If you matrix is sparse (i.e., contains lots of zeros), then maybe. Have a look at MATLAB's sparse command.
So, what exactly is your problem? Where does that enormous matrix come from? Perhaps I or someone else sees a way in which to reduce that matrix to something more manageable.
On my system, with 24GByte RAM installed, running Matlab R2013a, memory gives me:
Maximum possible array: 44031 MB (4.617e+10 bytes) *
Memory available for all arrays: 44031 MB (4.617e+10 bytes) *
Memory used by MATLAB: 1029 MB (1.079e+09 bytes)
Physical Memory (RAM): 24574 MB (2.577e+10 bytes)
* Limited by System Memory (physical + swap file) available.
On a 64-bit version of Matlab, if you have enough RAM, it should be possible to at least create a full matrix as big as the one you suggest, but whether linprog can do anything useful with it in a realistic time is another question entirely.
As well as investigating the use of sparse matrices, you might consider working in single precision: that halves your memory usage for a start.
well you could simply try: X=zeros( 300*300*300*300 )
on my system it gives me a very clear statement:
>> X=zeros( 300*300*300*300 )
Error using zeros
Maximum variable size allowed by the program is exceeded.
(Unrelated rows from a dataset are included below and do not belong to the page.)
/-! ## Sending a shard (R407, R379) -/

/-- The shard of a checkpoint that a Bed of this node stores. -/
def State.shard? (s : State) (bed : Nat) (ckpt : W64) : Option CkStored :=
  s.ck.stored.find? fun x => x.bed == bed && x.ckpt == ckpt && !x.manifest

/-- Two names of one copy. -/
def isTx (dest : Nat) (ckpt : W64) (bed : Nat) (t : CkTx) : Bool := t.dest == dest && t.ckpt == ckpt && t.bed == bed

/-- Change a copy. -/
def State.updCkTx (s : State) (dest : Nat) (ckpt : W64) (bed : Nat) (f : CkTx → CkTx) : State :=
  { s with ck := { s.ck with txs := updFirst (isTx dest ckpt bed) f s.ck.txs } }

/-- A copy ends. -/
def State.endCkTx (s : State) (dest : Nat) (ckpt : W64) (bed : Nat) : State :=
  { s with ck := { s.ck with txs := s.ck.txs.filter fun t => !isTx dest ckpt bed t } }

/-- The most shard bytes of one message (R358, R407). -/
def ckMax : Nat := 16777216 - 48

/-- Send what the window allows: at most 64 MiB unacknowledged, then CK_DATA_END at the shard's length. -/
def State.ckPump (fuel : Nat) (s : State) (dest : Nat) (ckpt : W64) (bed : Nat) : State :=
  match fuel with
  | 0 => s
  | fuel + 1 =>
    match s.ck.txs.find? (isTx dest ckpt bed), s.shard? bed ckpt with
    | some t, some x =>
      let total := x.bytes.length
      let n := min (min ckMax (total - t.cur)) (67108864 - (t.cur - t.ack))
      let m : CkMsg := { bed := bed, ckpt := ckpt, offset := t.cur }
      if total ≤ t.cur then
        if t.ended then s
        else (s.ckSend dest (some bed) .dataEnd m).updCkTx dest ckpt bed fun t => { t with ended := true }
      else if n = 0 then s
      else
        let s := s.ckSend dest (some bed) .data { m with payload := (x.bytes.drop t.cur).take n }
        State.ckPump fuel (s.updCkTx dest ckpt bed fun t => { t with cur := t.cur + n }) dest ckpt bed
    | _, _ => s

/-- CK_FETCH (R407, R425): a shard that is not held is answered with CK_ABORT. -/
def State.ckFetch (s : State) (m : CkMsg) : State :=
  match s.shard? m.bed m.ckpt with
  | none => s.ckSend m.sender none .abort { code := CkCode.refused, bed := m.bed, ckpt := m.ckpt, job := m.job }
  | some _ =>
    let s := s.endCkTx m.sender m.ckpt m.bed
    let t : CkTx :=
      { dest := m.sender, ckpt := m.ckpt, bed := m.bed, cur := m.offset, ack := m.offset, advanced := s.now, resent := s.now }
    State.ckPump pumpMax { s with ck := { s.ck with txs := s.ck.txs ++ [t] } } m.sender m.ckpt m.bed

/-- CK_DATA_ACK (R407, R379). -/
def State.ckDataAck (s : State) (m : CkMsg) : State :=
  match s.ck.txs.find? (isTx m.sender m.ckpt m.bed), s.shard? m.bed m.ckpt with
  | some t, some x =>
    if t.ended && decide (x.bytes.length ≤ m.offset) then s.endCkTx m.sender m.ckpt m.bed
    else if m.offset ≤ t.ack then s
    else
      let s := s.updCkTx m.sender m.ckpt m.bed fun t => { t with
        ack := m.offset, cur := max t.cur m.offset, advanced := s.now, resent := s.now }
      s.ckPump pumpMax m.sender m.ckpt m.bed
  | _, _ => s

/-- IMG_RESEND_TIMER of a shard (R379, R407). -/
def State.ckResend (s : State) (dest : Nat) (ckpt : W64) (bed : Nat) : State :=
  match s.ck.txs.find? (isTx dest ckpt bed) with
  | some t =>
    if ftReached s.now (ftAdd t.resent 48) then
      (s.updCkTx dest ckpt bed fun t => { t with cur := t.ack, ended := false, resent := s.now }).ckPump pumpMax dest ckpt bed
    else s
  | none => s

/-- IMG_GIVE_UP of a shard (R379, R407). -/
def State.ckGiveUp (s : State) (dest : Nat) (ckpt : W64) (bed : Nat) : State :=
  match s.ck.txs.find? (isTx dest ckpt bed) with
  | some t => if ftReached s.now (ftAdd t.advanced 480) then s.endCkTx dest ckpt bed else s
  | none => s

/-! ## Reading shards (R419) -/

/-- The fields of a manifest entry (R415). -/
def manEntry (man : List Byte) (i : Nat) : List Byte := (man.drop (128 + 64 * i)).take 64
def manShards (man : List Byte) : Nat := bytesAt man 22 2
def manCkpt (man : List Byte) : W64 := BitVec.ofNat 64 (bytesAt man 8 8)
def manCut (man : List Byte) : Nat := bytesAt man 24 8
def entBed (e : List Byte) : Nat := bytesAt e 2 1
def entPlace (e : List Byte) : Nat := bytesAt e 3 1
def entStep (e : List Byte) : Nat := bytesAt e 8 8
def entLength (e : List Byte) : Nat := bytesAt e 16 8
def entLocation (e : List Byte) : Nat := bytesAt e 24 8
def entDigest (e : List Byte) : List Byte := (e.drop 32).take 32

/-- Check 1: MAGIC, FORMAT, the count and the trailing SHA-256. -/
def manifestOk (man : List Byte) : Bool :=
  let n := manShards man
  let body := 128 + 64 * n
  bytesAt man 0 4 == 0x54534E4D && bytesAt man 4 1 == 1 && inR n 1 4096 && decide (body + 32 ≤ man.length) &&
  (man.drop body).take 32 == sha256 (man.take body)

/-- Check 2: every entry's STEP equals CUT. -/
def stepsOk (man : List Byte) : Bool := (List.range (manShards man)).all fun i => entStep (manEntry man i) == manCut man

/-- What is stored at a LOCATION can be read: no port or stack that holds it is fenced, and no block of it is bad. -/
def State.storedReadable (s : State) (x : CkStored) : Bool :=
  if x.place = 0 then
    let lb := x.addr.toNat / lbBytes
    (List.range (lbCount x.bytes.length)).all fun k =>
      !s.flt.flashOff.contains ((lb + k) % 8) && !(s.flashCtl ((lb + k) % 8)).bad.contains (lb + k)
  else match x.set.bind s.setIx? with
    | some t => t.state == .complete && t.runs.all fun r => !s.flt.ports.contains (8 + r.1)
    | none => false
since zeros is a build in function, which only fills a array of the given size with zeros you can asume that handling such a array will not be possible
you can also use the memory command
>> memory
Maximum possible array: 21549 MB (2.260e+10 bytes) *
Memory available for all arrays: 21549 MB (2.260e+10 bytes) *
Memory used by MATLAB: 685 MB (7.180e+08 bytes)
Physical Memory (RAM): 12279 MB (1.288e+10 bytes)
* Limited by System Memory (physical + swap file) available.
>> 2.278e+10 /8
%max bytes avail for arrays divided by 8 bytes for double-precision real values
ans =
2.8475e+09
>> 300*300*300*300
ans =
8.1000e+09
which means I dont even have the memory to store such a array.
while this may not answer your question directly it might still give you some insight.